Swiss cardiac surgeon

Christoph Huber MD, FMH, FECTS is a Swiss cardiac surgeon who is a professor and the head of the Division of Cardiac and Vascular Surgery at the University Hospital Geneva, Switzerland.

Huber also maintains a research program, is an inventor, book author and entrepreneur, having founded the company Endoheart AG. He is the inventory of the transapical (TA) TAVI for cardiac surgery

== Biography==
Christoph Huber completed his Dr. med. at the Bern University Medical School in Basel, Switzerland, his General Surgery Residency at the District Hospital Biel in Biel and his Cardiovascular Residency at the University Hospital Bern, Inselspital, Switzerland.

Between 2002-07/08, Huber attended the University Hospital Lausanne (including a senior cardiac surgical clinical fellowship 2004–05 at Brigham and Women's Hospital, Harvard Medical School, Boston, USA) and Great Ormond Street Hospital, London, UK (Senior Fellow Congenital Cardiac Surgery); returning to University Hospital Bern in 2009 as a Senior Consultant Cardiovascular Surgeon (MD, FMH), Director of the Surgical Transcatheter Valve Implantation (TAVI) Program, lecturer, and Medical Superintendent of adult cardiac surgery.
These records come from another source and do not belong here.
-- ==== Sys2Proof/Machine/Errors.lean ====
section
/-! DEFINITION. Errors of memories and links found by reads, scrubs and flit checks (R98, R300, R443, R447 to R449, R454). -/

namespace Sys2Proof.Machine

namespace State

/-- A function that an object's kind belongs to (R410): its event stops it. -/
def tableFn : Nat := 4

/-- Where a corpus version's suppression records stand: address and bytes. -/
def suppRange (s : State) (id : Nat) (v : CorpusVer) : Nat × Nat :=
  match s.cfg.corpora.find? (·.id == id) with
  | some c => (suppAt c v, v.fine - suppAt c v)
  | none => (0, 0)

/-- Objects with data or metadata in a line become damaged (R448, R450); a listed slab table is a FUNCTION event of LOOKUP, listed suppression records are one
of WHEEL (R448). -/
def damageObjects (line : Nat) (s : State) : State :=
  let hit := fun (a n : Nat) => meets a n (line * 64) 64
  let obj := fun (o : Obj) => if hit o.base o.bytes then { o with damaged := true } else o
  let region := fun (o : Obj) (rs : List Region) => if rs.any fun r => hit r.base r.held then { o with damaged := true } else o
  let supp := fun (id : Nat) (v : CorpusVer) => let r := s.suppRange id v; hit r.1 r.2
  let ver := fun (v : CorpusVer) => if hit v.base v.bytes then { v with damaged := true } else v
  let metaHit := s.tables.any fun v => hit v.base 4096
  let suppHit := s.corpora.any fun c => (c.current.toList ++ (c.next.map Prod.fst).toList ++ (c.merge.map (·.build)).toList).any (supp c.id)
  let s : State := { s with
    plans := s.plans.map fun p => { p with obj := obj p.obj }
    models := s.models.map fun m => { m with obj := region m.obj m.regions }
    adapters := s.adapters.map fun a => { a with obj := region a.obj a.regions }
    grammars := s.grammars.map fun g => { g with obj := obj g.obj }
    tables := s.tables.map fun v => if hit v.base 4096 || v.slabs.any (fun x => hit x.2.1 x.2.2) then { v with damaged := true } else v
    stores := s.stores.map fun v => if v.passages.any (fun p => hit p.addr (4 * p.tokens)) then { v with damaged := true } else v
    corpora := s.corpora.map fun c => { c with
      current := c.current.map ver, next := c.next.map fun n => (ver n.1, n.2), old := c.old.map ver } }
  let e : Event := { cause := 0x2C, unit := 1, unitIndex := stackOf (line * 64), addr := line * 64 }
  let s := if metaHit then s.functionEvent e tableFn else s
  if suppHit then s.functionEvent e 3 else s

/-- An uncorrectable line enters the bad-line table (R447): when the table is full, or it is the 257th of its stack, the device
fails under cause 0x0C. -/
def listLine (line : Nat) (s : State) : State :=
  let g := stackOf (line * 64)
  let bad := s.errors.badLines
  let full := decide (4096 ≤ bad.length) || decide (256 ≤ (bad.filter fun l => stackOf (l * 64) == g).length)
  let s : State := { s with errors := { s.errors with badLines := if bad.length < 4096 then bad ++ [line] else bad } }
  let s := s.damageObjects line
  if full then s.deviceEvent { cause := 0x0C, unit := 1, unitIndex := g, addr := line * 64 } else s

/-- A tile of a Wheel pool: its function is WHEEL. -/
def wheelTile (s : State) (t : Nat) : Bool := s.wheels.any fun w => w.tiles.any (·.1 == t)

/-- A Wheel tile met an uncorrectable word of its slice: its token carries the fault (R156). -/
def wheelFault (t : Nat) (s : State) : State :=
  { s with wheels := s.wheels.map fun w => { w with tiles := w.tiles.map fun x => if x.1 == t then (x.1, { x.2 with fault := true }) else x } }

/-- HBM_ECC_RETRY (R300, R447): a line found uncorrectable was read again: delivered, or listed and failing its reader. -/
def doHbmEccRetry (line : Nat) (reader : EccReader) (outcome : EccOutcome) (s : State) : State :=
  let e : Event := { cause := 0x09, unit := 1, unitIndex := stackOf (line * 64), addr := line * 64 }
  let (there, req, fn) := match reader with
    | .tile t => (((s.tile t).running.isSome && s.workTile t) || s.wheelTile t, (s.tile t).running.map (fun (x : Running) => x.item.req),
        if s.wheelTile t then fnWheel else fnPools)
    | .request r => ((s.req? r).isSome, some r, fnHopper)
    | .background => (true, none, 0)
  let pool := match reader with
    | .tile t => s.poolOf t
    | _ => none
  if s.errors.badLines.contains line || !there || s.boot.service != 1 then s
  else
    -- the work item that waits for the line charges the wait (R310)
    let s := match pool with
      | some p => s.chargeFree (poolCtr p 0x18)
      | none => s
    match outcome with
    | .failed =>
      let s := (s.containedEvent { e with cause := 0x0A, req } fn).listLine line
      match reader with
      | .tile t =>
        if s.wheelTile t then (s.wheelFault t).containedEvent { cause := 0x21, unit := 9, unitIndex := t, addr := line * 64 } fnWheel
        else (match (s.tile t).running with
          | some x => s.faultItem t x 6
          | none => s)
      | .request r => s.failRequest r 6 none
      | .background => s
    | _ => s.correctedEvent e fn

/-- The HBM scrub's next line. -/
def nextScrub (line : Nat) : Nat := (line + 1) % (hbmBytes / 64)

/-- BG_HBM_SCRUB (R454): the scrub reads its next line: a corrected one is rewritten, an uncorrectable one listed. -/
def doBgHbmScrub (line : Nat) (outcome : EccOutcome) (s : State) : State :=
  if line != s.tele.scrubNext || s.boot.service != 1 || s.boot.offPrep then s
  else
    let s : State := { s with tele := { s.tele with scrubNext := nextScrub line } }
    let e : Event := { cause := 0x08, unit := 1, unitIndex := stackOf (line * 64), addr := line * 64 }
    match outcome with
    | .clean => s
    | .corrected => if s.errors.badLines.contains line then s else s.correctedEvent e 0
    | .failed =>
      if s.errors.badLines.contains line then s.containedEvent { e with cause := 0x0B } 0
      else (s.containedEvent { e with cause := 0x0A } 0).listLine line

/-- A running work item owns a word of its tile: one of its slots spans it. -/
def ownsWord (s : State) (t a : Nat) : Bool :=
  match (s.tile t).running with
  | none => false
  | some x => x.slots.any fun p => (streamOffsets p.2 none).any fun o => match o with
    | some o => decide (dBase p.2 + o < (a : Int) + 8) && decide ((a : Int) < dBase p.2 + o + dUnit p.2)
    | none => false

/-- A word of a tile's memory lies in its cache banks (R63). -/
def inCacheBanks (s : State) (t word : Nat) : Bool := decide (s.tileLimit t ≤ 8 * word) && decide (8 * word < 393216)

/-- The cache line whose data a word of the cache banks holds: line j of the banks belongs to set j ÷ 2 and, in order of use, way j mod 2
(log 140). -/
def lineInBanks (s : State) (t word : Nat) : Option CacheLine :=
  let j := (8 * word - s.tileLimit t) / 128
  let sets := ((s.poolOf t).map s.cacheSets).getD 0
  ((s.tile t).cache.filter fun l => l.addr / 128 % max 1 sets == j / 2)[j % 2]?

/-- A cache line's data has an uncorrectable error (R68): a clean line is refilled from HBM, where a listed line leaves it out; a dirty one is
lost, and the request whose work item wrote it ends FAILED_CONTAINED. -/
def badCacheWord (t word : Nat) (s : State) : State :=
  match s.lineInBanks t word with
  | none => s
  | some l =>
    if l.dirty || (s.badLineIn l.addr 128).isSome then
      let s := s.setTile t fun x => { x with cache := x.cache.filter (·.addr != l.addr) }
      if l.dirty then s.failRequest l.req 6 none else s
    else s.setTile t fun x => { x with cache := x.cache.map fun y => if y.addr == l.addr then { y with data := s.readMem l.addr 128 } else y }

/-- A word of the model context that a tile holds, which is fetched again from its HBM copy (R302). -/
def inContext (s : State) (t word : Nat) : Bool :=
  match (s.tile t).context.bind s.modelKey? with
  | some m => decide ((s.tile t).contextAt ≤ 8 * word) && decide (8 * word + 8 ≤ (s.tile t).contextAt + m.ctxTileBytes) && (s.contextBad m).isNone
  | none => false

/-- BG_TM_SCRUB (R449, R454): the scrub of a tile rewrites a corrected word; an uncorrectable one it rewrites with zeros, unless a
work item owns it; the second time since reset the device fails. A word of a pinned copy is refetched (R302), one of a cache line treated by
R68. -/
def doBgTmScrub (t word : Nat) (outcome : EccOutcome) (s : State) : State :=
  match s.poolOf t with
  | none => s
  | some p =>
    if !(s.poolActive p) then s
    else
      let addr := tileWindow t + 8 * word
      let fn := if ((s.poolCfg? p).map fun c => c.has 0).getD false then fnWheel else fnPools
      let e : Event := { cause := 0x01, unit := 0, unitIndex := t, addr }
      let s := s.chargeFree (tileCtr t 0)
      match outcome with
      | .clean => s
      | .corrected => (s.count (tileCtr t 0x78) 1).correctedEvent e fn
      | .failed =>
        let s := s.containedEvent { e with cause := 0x02 } fn
        if s.errors.tileWords.contains (t, word) then s.deviceEvent { e with cause := 0x03 }
        else if s.inCacheBanks t word then
          ({ s with errors := { s.errors with tileWords := (t, word) :: s.errors.tileWords } } : State).badCacheWord t word
        else if s.inContext t word then
          ({ s with errors := { s.errors with tileWords := (t, word) :: s.errors.tileWords } } : State).chargeFree (poolCtr p 0x18)
        else
          let owned := s.ownsWord t addr
          let s : State := { s with errors := { s.errors with
            tileWords := (t, word) :: s.errors.tileWords, badWords := if owned then (t, word) :: s.errors.badWords else s.errors.badWords } }
          if owned then s else s.clearMem addr 8

/-- MESH_FLIT_CRC_FAIL (R98, R443), in ACTIVE and IDLE, where tiles and mesh run (R423): a flit that fails its check is sent again, a counted retry; when 16 retries of one flit failed
the link is dead. `again` says that the flit was itself a retry. -/
def doMeshFlitCrcFail (t dir : Nat) (again : Bool) (s : State) : State :=
  let mine := fun (f : Nat × Nat × Nat) => f.1 == t && f.2.1 == dir
  let before := (s.errors.flitFails.find? mine).map (·.2.2)
  if !(s.boot.service == 1 && decide (s.power.state ≤ 1)) || (again && before.isNone) then s
  else
    let n := if again then before.getD 0 + 1 else 0
    let s : State := { s with errors := { s.errors with flitFails := (t, dir, n) :: s.errors.flitFails.filter fun f => !(mine f) } }
    if 16 ≤ n then s.deviceEvent { cause := 0x11, unit := 2, unitIndex := t, detail := dir }
    else (s.count (tileCtr t (0x80 + 8 * dir)) 1).correctedEvent { cause := 0x10, unit := 2, unitIndex := t, detail := dir } fnPools

end State
end Sys2Proof.Machine
end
In 2016, Huber became the Head of Division Cardiac and Vascular Surgery (Médecin-chef de service) at the University Hospital Geneva (HUG). Huber also published a textbook on transcatheter valve therapies (TCVT) in 2009.

== Inventor ==

Huber developed the transapical (TA) TAVI in 2004 which introduced a less invasive antegrade, versus transfemoral/TF retrograde, approach to the heart, and his later research, into a percutaneous transapical TAVI platform, led to his invention of the first successful experimental closure device (TA Plug). Huber also opened a startup company and assisted in the development of the Acurate TA (Symetis) device which received CE approval in 2011.

== Awards ==

- Sept. 2014 - Swiss SIWF-Award: Distinction as best Swiss teacher for Cardiac Surgery
- May 2009 - National Research Prize, Swiss National Heart Foundation: In recognition for development of the transapical TAVI approach (Trans Catheter Valve Replacement of the Aortic Valve - The Direct Access Trans Apical Procedure)
- Sept. 2005 - St. Jude Medical/C Walton Lillehei Young Investigator's Award, EACTS (19th Annual Meeting, Barcelona, Spain)
- Feb. 2004 - ISES Peripheral Vascular Fellow's Forum Award (2004 Forum, Scottsdale, Arizona): For presentation of ‘New tools for new goals (Ultrasound navigation through the heart for off-pump aortic valved stent implantation)
- Oct. 2003 - St. Jude Medical/C. Walton Lillehei Young Investigator's Award, EACTS (17th Annual Meeting, Vienna, Austria): Do Valved Stent Compromise Coronary Flow?

== Societies ==

- Swiss Society of Thoracic-Cardiac and Vascular Surgery (SGHC - Board Member)
- European Association For Cardio-Thoracic Surgery (EACTS - Chair Acquired Cardiac Disease Domain/Moderator Techno College)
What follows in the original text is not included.